Entscheidungsstichwort (Thema)

Verfahrensrecht/Abgabenordnung Handelsrecht Gesellschaftsrecht Verfahrensrecht/Abgabenordnung

 

Leitsatz (amtlich)

Hat der Gemeinschuldner (Stpfl.) im Prüfungstermin des Konkursverfahrens im Gegensatz zum Konkursverwalter oder einem Konkursgläubiger die Steuerforderung nicht bestritten, so ist er an dem steuergerichtlichen Feststellungsverfahren nach § 146 KO nicht beteiligt.

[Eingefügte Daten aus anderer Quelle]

-- ==== Sys2Proof/Proofs/Stations.lean ====
section
/-! SUPPORT. The station unit and the presence that the screen line gives it: sign-on, sign-off, setup, the third missed reply and the
reply that brings a screen back (04, 05). -/

namespace Sys2Proof.Machine

open Sys2Proof

/-! ### The fields of the station requests -/

theorem station?_out {n : Nat} (out : n < 1 ∨ 12 < n) : station? n = none := dif_neg (by omega)

theorem textOk_iff {set lo hi : Nat} {t : Text} :
    textOk set lo hi t = true ↔ lo ≤ t.length ∧ t.length ≤ hi ∧ ∀ b ∈ t, inCharset set b = true := by
  simp [textOk, and_assoc]

theorem role?_some {n : Nat} {role : Role} :
    role? n = some role ↔ n = 1 ∧ role = .teller ∨ n = 2 ∧ role = .supervisor := by
  unfold role?
  split <;> simp_all [eq_comm]

namespace State

variable {s : State} {st : Station} {o : SignOn}

/-! ### Presence -/

theorem signOn?_some : s.signOn? st = some o ↔ s.presence st = .signedOn o ∨ ∃ g, s.presence st = .lost o g := by
  unfold signOn?
  split <;> simp_all

theorem signOn?_none : s.signOn? st = none ↔ s.presence st = .vacant ∨ s.presence st = .present := by
  unfold signOn?
  cases s.presence st <;> simp

theorem countedPresent_true :
    s.countedPresent st = true ↔ s.presence st = .present ∨ ∃ o, s.presence st = .signedOn o := by
  unfold countedPresent
  cases s.presence st <;> simp

theorem countedPresent_false :
    s.countedPresent st = false ↔ s.presence st = .vacant ∨ ∃ o g, s.presence st = .lost o g := by
  unfold countedPresent
  cases s.presence st <;> simp

theorem setPresence_only (s : State) (st : Station) (p : Presence) : OnlyPresence st s (s.setPresence st p) := by
  refine ⟨fun x => ?_, fun x away => by rw [presence_setPresence, if_neg away]⟩
  rw [setPresence, station_setStation]
  split
  · rename_i here
    rw [here]
  · rfl

/-! ### The status slot -/

theorem statusSet_eq (s : State) (st : Station) : s.statusSet st = ⟨(s.line st).indicators, (s.station st).setup⟩ := rfl

theorem fillSlot_station (s : State) (st x : Station) : (s.fillSlot st).station x = s.station x := by
  simp [station]

theorem fillSlot_rest (s : State) (st : Station) : s.fillSlot st = { s with
    slc := { s.slc with lines := (s.fillSlot st).slc.lines, slot := (s.fillSlot st).slc.slot } } := by
  simp only [fillSlot, markRefilled]
  (repeat' split) <;> rfl

theorem fillSlot_marks (s : State) (st : Station) : MarksFrame st s (s.fillSlot st) := by
  unfold MarksFrame fillSlot markRefilled
  cases out : s.slc.slot with
  | none => simp [setLine, out]
  | some sl =>
    by_cases here : sl.station = st <;> simp [setLine, out, here]

/-- A line record that differs in indicators and status slot alone may stand in a station's place. -/
theorem keepsLine_of_line {u : State} {ink : BitVec 8} {set : Option StatusSet}
    (slc : u.slc = { s.slc with lines := u.slc.lines, slot := u.slc.slot })
    (out : u.slc.slot.map (fun sl => { sl with refilled := true }) = s.slc.slot.map fun sl => { sl with refilled := true })
    (lines : ∀ x, u.line x = if x = st then { s.line st with indicators := ink, slot := set } else s.line x) :
    KeepsLine s u := by
  refine ⟨slc, fun x => ?_, out⟩
  rw [lines]
  split
  · rename_i here
    rw [here]
  · rfl

theorem fillSlot_keepsLine (s : State) (st : Station) : KeepsLine s (s.fillSlot st) :=
  keepsLine_of_line (fillSlot_slc s st) (fillSlot_slot s st) fun x => line_fillSlot s st x

theorem setIndicators_keepsLine (s : State) (st : Station) (ink : BitVec 8) :
    KeepsLine s (s.setLine st { s.line st with indicators := ink }) :=
  keepsLine_of_line rfl rfl fun x => line_setLine s st x _

/-! ### A station with its indicators set afresh (R68, R71) -/

/-- What SIGN ON and SIGN OFF share: the station's presence is `p`, its indicators are `ink`, and its status slot is filled. -/
def reseat (s : State) (st : Station) (p : Presence) (ink : BitVec 8) : State :=
  ((s.setPresence st p).setLine st { (s.setPresence st p).line st with indicators := ink }).fillSlot st

theorem reseat_line (s : State) (st x : Station) (p : Presence) (ink : BitVec 8) :
    (s.reseat st p ink).line x = if x = st
      then { s.line st with indicators := ink, slot := some ⟨ink, (s.station st).setup⟩ } else s.line x := by
  have setup : ((s.setPresence st p).station st).setup = (s.station st).setup := (s.setPresence_only st p).1 st
  rw [reseat, line_fillSlot, statusSet_eq, line_setLine_same, line_setLine]
  split
  · exact congrArg (fun u : Setup => { s.line st with indicators := ink, slot := some ⟨ink, u⟩ }) setup
  · rfl

theorem reseat_presence (s : State) (st x : Station) (p : Presence) (ink : BitVec 8) :
    (s.reseat st p ink).presence x = (s.setPresence st p).presence x :=
  congrArg StationRec.presence (fillSlot_station _ st x)

theorem reseat_only (s : State) (st : Station) (p : Presence) (ink : BitVec 8) : OnlyPresence st s (s.reseat st p ink) := by
  obtain ⟨setups, others⟩ := s.setPresence_only st p
  exact ⟨fun x => (congrArg StationRec.setup (fillSlot_station _ st x)).trans (setups x),
    fun x away => (s.reseat_presence st x p ink).trans (others x away)⟩

theorem reseat_marks (s : State) (st : Station) (p : Presence) (ink : BitVec 8) : MarksFrame st s (s.reseat st p ink) :=
  fillSlot_marks _ st

theorem reseat_keepsLine (s : State) (st : Station) (p : Presence) (ink : BitVec 8) : KeepsLine s (s.reseat st p ink) :=
  ((s.setPresence st p).setIndicators_keepsLine st ink).trans (fillSlot_keepsLine _ st)

/-- The part after a request that reseats the station and is answered with `reply`. -/
theorem reseat_replied {u : State} (s : State) (st : Station) (p : Presence) (ink : BitVec 8) (reply : Sent)
    (after : u = (s.quiet.reseat st p ink).emit reply) :
    u.presence st = p ∧ OnlyPresence st s u ∧ (u.line st).indicators = ink ∧
      (u.line st).slot = some { indicators := ink, setup := (s.station st).setup } ∧
      (∀ x : Station, x ≠ st → u.line x = s.line x) ∧ MarksFrame st s u ∧ KeepsLine s u ∧
      u = { s with sent := [reply], stu := u.stu, slc := u.slc } := by
  subst after
  have lines := fun x => s.quiet.reseat_line st x p ink
  have here : ((s.quiet.reseat st p ink).emit reply).line st = _ := (lines st).trans (if_pos rfl)
  refine ⟨(s.quiet.reseat_presence st st p ink).trans (presence_setPresence_same ..), s.quiet.reseat_only st p ink,
    congrArg LineRec.indicators here, congrArg LineRec.slot here, fun x away => (lines x).trans (if_neg away),
    s.quiet.reseat_marks st p ink, s.quiet.reseat_keepsLine st p ink, ?_⟩
  apply State.ext <;> simp [reseat]

end State

/-! ### SIGN ON (R68) -/

theorem exec_signOn (r : Req SignOnFields) (s : State) : exec (.signOn r) s = takeRequest 0x28 r s signOn := rfl

section SignOn

variable {s : State} {st : Station} {operator : Text} {n : Nat} {role : Role}

theorem signOn_outOfRange {m : Nat} (out : m < 1 ∨ 12 < m) : signOn ⟨m, operator, n⟩ s = .error .badField := by
  simp only [signOn, station?_out out, require_none, error_bind]

theorem signOn_noRole (unnamed : role? n = none) : signOn ⟨stationNo st, operator, n⟩ s = .error .badField := by
  simp only [signOn, station?_stationNo, require_some, ok_bind, unnamed, require_none, error_bind]

theorem signOn_badOperator (named : role? n = some role) (bad : ¬ textOk (s.station st).setup.charset 1 8 operator = true) :
    signOn ⟨stationNo st, operator, n⟩ s = .error .badField := by
  simp only [signOn, station?_stationNo, require_some, ok_bind, named, need_false bad, error_bind]

theorem signOn_vacant (named : role? n = some role) (text : textOk (s.station st).setup.charset 1 8 operator = true)
    (vacant : s.presence st = .vacant) : signOn ⟨stationNo st, operator, n⟩ s = .error .notPresent := by
  simp only [signOn, station?_stationNo, require_some, ok_bind, named, need_true text, need_false (not_not_intro vacant),
    error_bind]

theorem signOn_signedOn (named : role? n = some role) (text : textOk (s.station st).setup.charset 1 8 operator = true)
    (signed : (s.signOn? st).isSome = true) : signOn ⟨stationNo st, operator, n⟩ s = .error .wrongState := by
  have occupied : ¬ (s.presence st = .vacant ∨ s.presence st = .present) := fun free => by
    rw [State.signOn?_none.mpr free] at signed
    cases signed
  simp only [signOn, station?_stationNo, require_some, ok_bind, named, need_true text,
    need_true (mt Or.inl occupied), need_false (mt Or.inr occupied), error_bind]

Die Konkurseröffnung über das Vermögen eines Steuerschuldners bildet, auch wenn der Steuergläubiger an dem Konkursverfahren beteiligt ist, kein rechtliches Hindernis, das Steuerfestsetzungs- oder ein schwebendes Rechtsmittelverfahren gegen den Gemeinschuldner persönlich fortzusetzen.

 

Normenkette

AO §§ 228-229; FGO § 33; AO §§ 238, 231, 241; KO §§ 144, 146

 

Tatbestand

In einem gegen den Beschwerdeführer (Bf.) eingeleiteten Fahndungsverfahren wurde für die Zeit vom 1. Januar 1940 bis 20. Juni 1948 unter Berücksichtigung eines Haushaltsverbrauches von 400.000 RM ein ungeklärter Vermögenszuwachs von insgesamt 530.000 RM ermittelt. Dieser Betrag wurde vom Finanzamt auf die Jahre 1940 bis I/1948 verteilt und als nichtversteuerter Gewinn aus Gewerbe im Wege der Nach- bzw. Berichtigungsveranlagung, für I/1948 im Wege des Vorauszahlungsbescheides zur Einkommensteuer herangezogen. Der Bf. legte hiergegen unter dem 11. März 1949 Einspruch ein. Am 14. April 1949 wurde über sein Vermögen der Konkurs eröffnet. Das Finanzamt meldete eine Steuerforderung von 52.223,99 RM zur Konkurstabelle an. Im Prüfungstermin bestritt der Konkursverwalter die Forderung, dagegen nicht der Bf. (Gemeinschuldner). Mit Schreiben vom 7. Juni 1950 nahm der Konkursverwalter das steuerliche Rechtsmittelverfahren auf. Das Finanzamt erließ unter dem 13. Juni 1950 eine Einspruchsentscheidung gegen den Konkursverwalter, in der es die Ansprüche des Finanzamts gemäß § 146 der Konkursordnung (KO) feststellte und den Einspruch als unbegründet zurückwies. Auf die Berufung des Konkursverwalters hin erließ das Finanzgericht unter dem 20. Dezember 1950 eine Entscheidung, in der es die Einspruchsentscheidung teilweise abänderte. Die finanzgerichtliche Entscheidung war gleichfalls ausschließlich gegen den Konkursverwalter gerichtet.

 

Entscheidungsgründe

Gegen das Urteil des Finanzgerichts hat der Steuerpflichtige - Stpfl. - (Gemeinschuldner) Rechtsbeschwerde (Rb.) eingelegt. Die Rb. muß als unzulässig verworfen werden.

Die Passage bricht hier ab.